1. Find a reasonable tracking and logging system. I've trended strongly to paper/pen systems, heavy on index cards (POIC / Zettlekasten inspired), Bullet Journal, and 43 folders / tickler-file based.

2. Be gentle with yourself. Project focus is much like meditation. Allow your mind to still and focus on the task at hand. If it wanders, guide it gently back. Know when you've had enough.

3. Know when you've had enough. There's only so much focus you have, attempting to prove more is all but certainly counterproductive.

4. The role of play and diversion, even in adulthood, suggests something primal about these. It may be freedom for the mind to wander without consequence.

5. Reassess goals. Change or discard the ones which no longer suit a purpose.

6. One trick for maintaining the apearance of productivity is to have a list of goals far longer than your ability to meet them. Creative procrastination (slacking on task A by tending to task B) may give outsiders the illusion you are infinitely productive. You will see things differently.

(The outsiders' view is the correct one.)

7. If you possibly can, seek a supportive environment. This means a space, tools, resources, and most of all, people, which and who support and facilitate your goals. I say "seek" because odds are strong you won't find this, or at least not in any single or rapid manner, but consider "a better productivity environment" a goal in itself. Working early or late, regular hours or irregular, clean or messy, seems to matter less than having agency over your working conditions.

Saps to productivity -- environmental, resources, or, most of all, people -- are the biggest impediments to progress.

8. You are your own worst enemy.

Be gentle with yourself.

9. Start now, or soon. It's never the right time, it's never the right place, you never have the right books or information. Start with what you have, do the best you can.

10. I honour virtually all of this advice in the breach. What we do wrong is in thinking there's a single method. There are many paths.

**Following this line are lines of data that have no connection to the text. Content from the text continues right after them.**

-- ==== Sys2Proof/Laws/State.lean ====
section
/-! SUPPORT. Reading a field of the state after one of its named updates: each update changes one field, and a lookup in that field gives the new
entry at its key and the old one anywhere else. -/

namespace Sys2Proof.Machine

namespace State

@[simp] theorem setThread_cycle (s : State) (k : Nat) (t : ThreadSt) : (s.setThread k t).cycle = s.cycle := rfl
@[simp] theorem setThread_cursor (s : State) (k : Nat) (t : ThreadSt) : (s.setThread k t).cursor = s.cursor := rfl
@[simp] theorem setThread_stepCyc (s : State) (k : Nat) (t : ThreadSt) : (s.setThread k t).stepCyc = s.stepCyc := rfl
@[simp] theorem setThread_passNo (s : State) (k : Nat) (t : ThreadSt) : (s.setThread k t).passNo = s.passNo := rfl
@[simp] theorem setThread_sweep (s : State) (k : Nat) (t : ThreadSt) : (s.setThread k t).sweep = s.sweep := rfl
@[simp] theorem setThread_sweepNext (s : State) (k : Nat) (t : ThreadSt) : (s.setThread k t).sweepNext = s.sweepNext := rfl
@[simp] theorem setThread_sweepPass (s : State) (k : Nat) (t : ThreadSt) : (s.setThread k t).sweepPass = s.sweepPass := rfl
@[simp] theorem setThread_mem (s : State) (k : Nat) (t : ThreadSt) : (s.setThread k t).mem = s.mem := rfl
@[simp] theorem setThread_cores (s : State) (k : Nat) (t : ThreadSt) : (s.setThread k t).cores = s.cores := rfl
@[simp] theorem setThread_corePlaces (s : State) (k : Nat) (t : ThreadSt) : (s.setThread k t).corePlaces = s.corePlaces := rfl
@[simp] theorem setThread_places (s : State) (k : Nat) (t : ThreadSt) : (s.setThread k t).places = s.places := rfl
@[simp] theorem setThread_parts (s : State) (k : Nat) (t : ThreadSt) : (s.setThread k t).parts = s.parts := rfl
@[simp] theorem setThread_slices (s : State) (k : Nat) (t : ThreadSt) : (s.setThread k t).slices = s.slices := rfl
@[simp] theorem setThread_llTlb (s : State) (k : Nat) (t : ThreadSt) : (s.setThread k t).llTlb = s.llTlb := rfl
@[simp] theorem setThread_windows (s : State) (k : Nat) (t : ThreadSt) : (s.setThread k t).windows = s.windows := rfl
@[simp] theorem setThread_elems (s : State) (k : Nat) (t : ThreadSt) : (s.setThread k t).elems = s.elems := rfl
@[simp] theorem setThread_savedElems (s : State) (k : Nat) (t : ThreadSt) : (s.setThread k t).savedElems = s.savedElems := rfl
@[simp] theorem setThread_haltElems (s : State) (k : Nat) (t : ThreadSt) : (s.setThread k t).haltElems = s.haltElems := rfl
@[simp] theorem setThread_fields (s : State) (k : Nat) (t : ThreadSt) : (s.setThread k t).fields = s.fields := rfl
@[simp] theorem setThread_flights (s : State) (k : Nat) (t : ThreadSt) : (s.setThread k t).flights = s.flights := rfl
@[simp] theorem setThread_flightNext (s : State) (k : Nat) (t : ThreadSt) : (s.setThread k t).flightNext = s.flightNext := rfl
@[simp] theorem setThread_riders (s : State) (k : Nat) (t : ThreadSt) : (s.setThread k t).riders = s.riders := rfl
@[simp] theorem setThread_riderNext (s : State) (k : Nat) (t : ThreadSt) : (s.setThread k t).riderNext = s.riderNext := rfl
@[simp] theorem setThread_retired (s : State) (k : Nat) (t : ThreadSt) : (s.setThread k t).retired = s.retired := rfl
@[simp] theorem setThread_poisoned (s : State) (k : Nat) (t : ThreadSt) : (s.setThread k t).poisoned = s.poisoned := rfl
@[simp] theorem setThread_badWords (s : State) (k : Nat) (t : ThreadSt) : (s.setThread k t).badWords = s.badWords := rfl
@[simp] theorem setThread_shared (s : State) (k : Nat) (t : ThreadSt) : (s.setThread k t).shared = s.shared := rfl
@[simp] theorem setThread_twins (s : State) (k : Nat) (t : ThreadSt) : (s.setThread k t).twins = s.twins := rfl
@[simp] theorem setThread_rowErrors (s : State) (k : Nat) (t : ThreadSt) : (s.setThread k t).rowErrors = s.rowErrors := rfl
@[simp] theorem setThread_rowPoison (s : State) (k : Nat) (t : ThreadSt) : (s.setThread k t).rowPoison = s.rowPoison := rfl
@[simp] theorem setThread_rowBufs (s : State) (k : Nat) (t : ThreadSt) : (s.setThread k t).rowBufs = s.rowBufs := rfl
@[simp] theorem setThread_parkedRows (s : State) (k : Nat) (t : ThreadSt) : (s.setThread k t).parkedRows = s.parkedRows := rfl
@[simp] theorem setThread_plots (s : State) (k : Nat) (t : ThreadSt) : (s.setThread k t).plots = s.plots := rfl
@[simp] theorem setThread_layers (s : State) (k : Nat) (t : ThreadSt) : (s.setThread k t).layers = s.layers := rfl
@[simp] theorem setThread_gens (s : State) (k : Nat) (t : ThreadSt) : (s.setThread k t).gens = s.gens := rfl
@[simp] theorem setThread_groups (s : State) (k : Nat) (t : ThreadSt) : (s.setThread k t).groups = s.groups := rfl
@[simp] theorem setThread_colls (s : State) (k : Nat) (t : ThreadSt) : (s.setThread k t).colls = s.colls := rfl
@[simp] theorem setThread_collNext (s : State) (k : Nat) (t : ThreadSt) : (s.setThread k t).collNext = s.collNext := rfl
@[simp] theorem setThread_hub (s : State) (k : Nat) (t : ThreadSt) : (s.setThread k t).hub = s.hub := rfl
@[simp] theorem setThread_powered (s : State) (k : Nat) (t : ThreadSt) : (s.setThread k t).powered = s.powered := rfl
@[simp] theorem setThread_notices (s : State) (k : Nat) (t : ThreadSt) : (s.setThread k t).notices = s.notices := rfl
@[simp] theorem setThread_focus (s : State) (k : Nat) (t : ThreadSt) : (s.setThread k t).focus = s.focus := rfl
@[simp] theorem setThread_agenda (s : State) (k : Nat) (t : ThreadSt) : (s.setThread k t).agenda = s.agenda := rfl
@[simp] theorem setThread_turn (s : State) (k : Nat) (t : ThreadSt) : (s.setThread k t).turn = s.turn := rfl
@[simp] theorem setThread_freeCount (s : State) (k : Nat) (t : ThreadSt) : (s.setThread k t).freeCount = s.freeCount := rfl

Have some method. Note what you want to accomplish, how you attempt to do so, what succeeds, and what does not. Don't forget to ask yourself if what you think needs doing actually does or not.

Subscribing. I find I tend to very easily forget the projects, ideas and endeavors that keep me inspired. I occasionally find about them again in my notes, bookmarks or chat history, and then productivity might go up again.

I guess the current environment for many people (at least for me) contains too many distractions that so easily washes away all the good ideas I've been pondering on.

Being organised by keeping a daily todo/journal has helped a lot, unless I forget to use it, which happens from time to time.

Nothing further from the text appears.